Especially when dealing with larger customers, Oberoi said that all deals will likely have multiple partners of multiple roles involved.

Oberoi and Whitehurst speak of Red Hat’s role as a “catalyst” in the open-source and open computing world, and in many ways, it seems to view its role in its expanding partner network the same way – a catalyst amongst numerous partners. The goal in most cases, Oberoi said, is to create a specific solution for a vertical or type of customer across a number of partners.

“This is teaming as a very deliberate exercise,” he said. “When we do it well, it becomes repeatable every time.”

More options

Oberoi walked partners through changes in the company’s portfolio – its expansion of its middleware lineup, and the addition of storage and virtualization offerings to the mix. All in all, it means a much bigger pie for the company’s channel partners to share – Oberoi shared figures of potential markets of $19 billion for Enterprise Linux by 2016, $20 billion for middleware, $5 billion for virtualization, $12 billion for storage, and $15 billion for cloud offerings. The message that Red Hat is now about much more than just Linux was well received by partners like Eric Ng, vice president of sales for Toronto-based Scalar Decisions.

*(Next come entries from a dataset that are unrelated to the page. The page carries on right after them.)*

-- ==== Sys2Proof/Machine/ParamFns.lean ====
section
/-! DEFINITION. The three parameter functions of R7: uninterpreted, with exactly the obligations the spec puts on them.

Each is the raw constant of `Config` with the obligated values put in place, and, where an obligation gives a range,
with a raw value outside it replaced by a value inside it. A raw function that meets its obligations is left as it is,
so every function the spec allows is one of these, and every one of these is a function the spec allows. -/

namespace Sys2Proof.Machine

open Sys2Proof

/-- A value in `[-1.0, +1.0]` (R193 obligation 3); a raw value outside gives way to `+0`. -/
def clampUnit (v : F64) : F64 := if fle fNegOne v && fle v fOne then v else fZero

/-- `NCO_FN(p, R)`, the real and imaginary parts of `exp(-j*2*pi*p/R)` (R192), under the obligations of R193. -/
def ncoFn (p R : Nat) : F64 × F64 :=
  if p = 0 then (fOne, fZero)
  else if 4 * p = R then (fZero, fNegOne)
  else if 2 * p = R then (fNegOne, fZero)
  else if 4 * p = 3 * R then (fZero, fOne)
  else
    let v := Config.ncoRaw p R
    (clampUnit v.1, clampUnit v.2)

/-- A value in `[lo, hi]` by its encoding's order, its sign that of the bounds; a raw value outside gives way to
`lo` (R242 obligation 4). The bounds carry one sign, and so does every value kept. -/
def clampSigned (neg : Bool) (v : F64) : F64 :=
  if signOf v = neg ∧ magOf v ≤ magOf pi64 then v else ofMag neg 0

/-- `ATAN2_FN(y, x)` (R242): the angle of the point `(x, y)`. Obligations 2 and 3 give the axes, whatever the sign of
a zero; obligations 1 and 4 give the half plane. Non-finite operands reach it in no accepted run (R246). -/
def atan2Fn (y x : F64) : F64 :=
  if !isFinite y || !isFinite x then Config.atan2Raw y x
  else if isZero y then
    (if isZero x then fZero else if signOf x then pi64 else fZero)
  else if isZero x then (if signOf y then negPi64Half else pi64Half)
  else clampSigned (signOf y) (Config.atan2Raw y x)

/-- `RN(-1/15)`, the least argument `EXP_FN` receives (R261, R266). -/
def expArgMin : F64 := 0xBFB1111111111111#64

/-- `RN(-1/30)`, the upper bound of the arguments `EXP_FN` receives (R261, R266). -/
def expArgMax : F64 := 0xBFA1111111111111#64

/-- `EXP_FN(a)` (R261): on the arguments it receives the result lies in `[0.5, 1.0)`; a raw value outside gives way to
`0.5`. -/
def expFn (a : F64) : F64 :=
  let v := Config.expRaw a
  if fle expArgMin a && fle a expArgMax then
    (if fle fHalf v && flt v fOne then v else fHalf)
  else v

end Sys2Proof.Machine
end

“They way they’ve expanded their portfolio really hit the market well,” Ng said.

Dean Bedwell, direct of new business development for software solutions at OnX, said the company is getting better at being more consistent in letting partners know about the various new offerings in it arsenal.

“They don’t come and talk to me about Linux, about Red Hat Enterprise Linux,” he said. “It’s about a suite of products that’s interconnected and how we’re going to the market together. They’re getting better at it. I don’t know if the market knows about it yet, but they’re getting better at it.”

Services are your friends

Another key element to Oberoi’s message comes from the services side. Surveying top partners ahead of the event in San Diego, Oberoi seemed surprised to find that many had concerns about Red Hat’s growing services capabilities. Oberoi stressed that Red Hat is still a product company, and that services capabilities only exist to “enable the adoption of our products” and to support both partners and customers in rolling out their products. Services revenues around solutions that involve Red Hat software can be between seven and 15 times the software or infrastructure sale, Oberoi said – sometimes as high as 20 times.

Rather than viewing the company’s services professionals as competitors, Oberoi urged partners to use the company’s services resources, which he said a “tied very closely to our products teams,” as a way to enhance their own services reach.

“You should think about our services team as deep experts in the product architecture, but also the deployment model for these product architectures,” he said.

He committed to making the company’s service resources available to channel partners, to help them architect and optimize solutions for customers, and urged partners to think of a co-engagement and co-deployment model.

“Don’t view them as competition, view them as value-add,” he said.

That’s exactly how Scalar’s Ng is viewing them. “Every VAR and SI is looking to capitalize on their own talent, but there are going to be requirements that pop up where we need to augment our bench, and Red Hat and other manufacturers are definitely a key part of that,” he said. “I think [Red Hat’s] is a great message, and that’s exactly how we look at it as well.”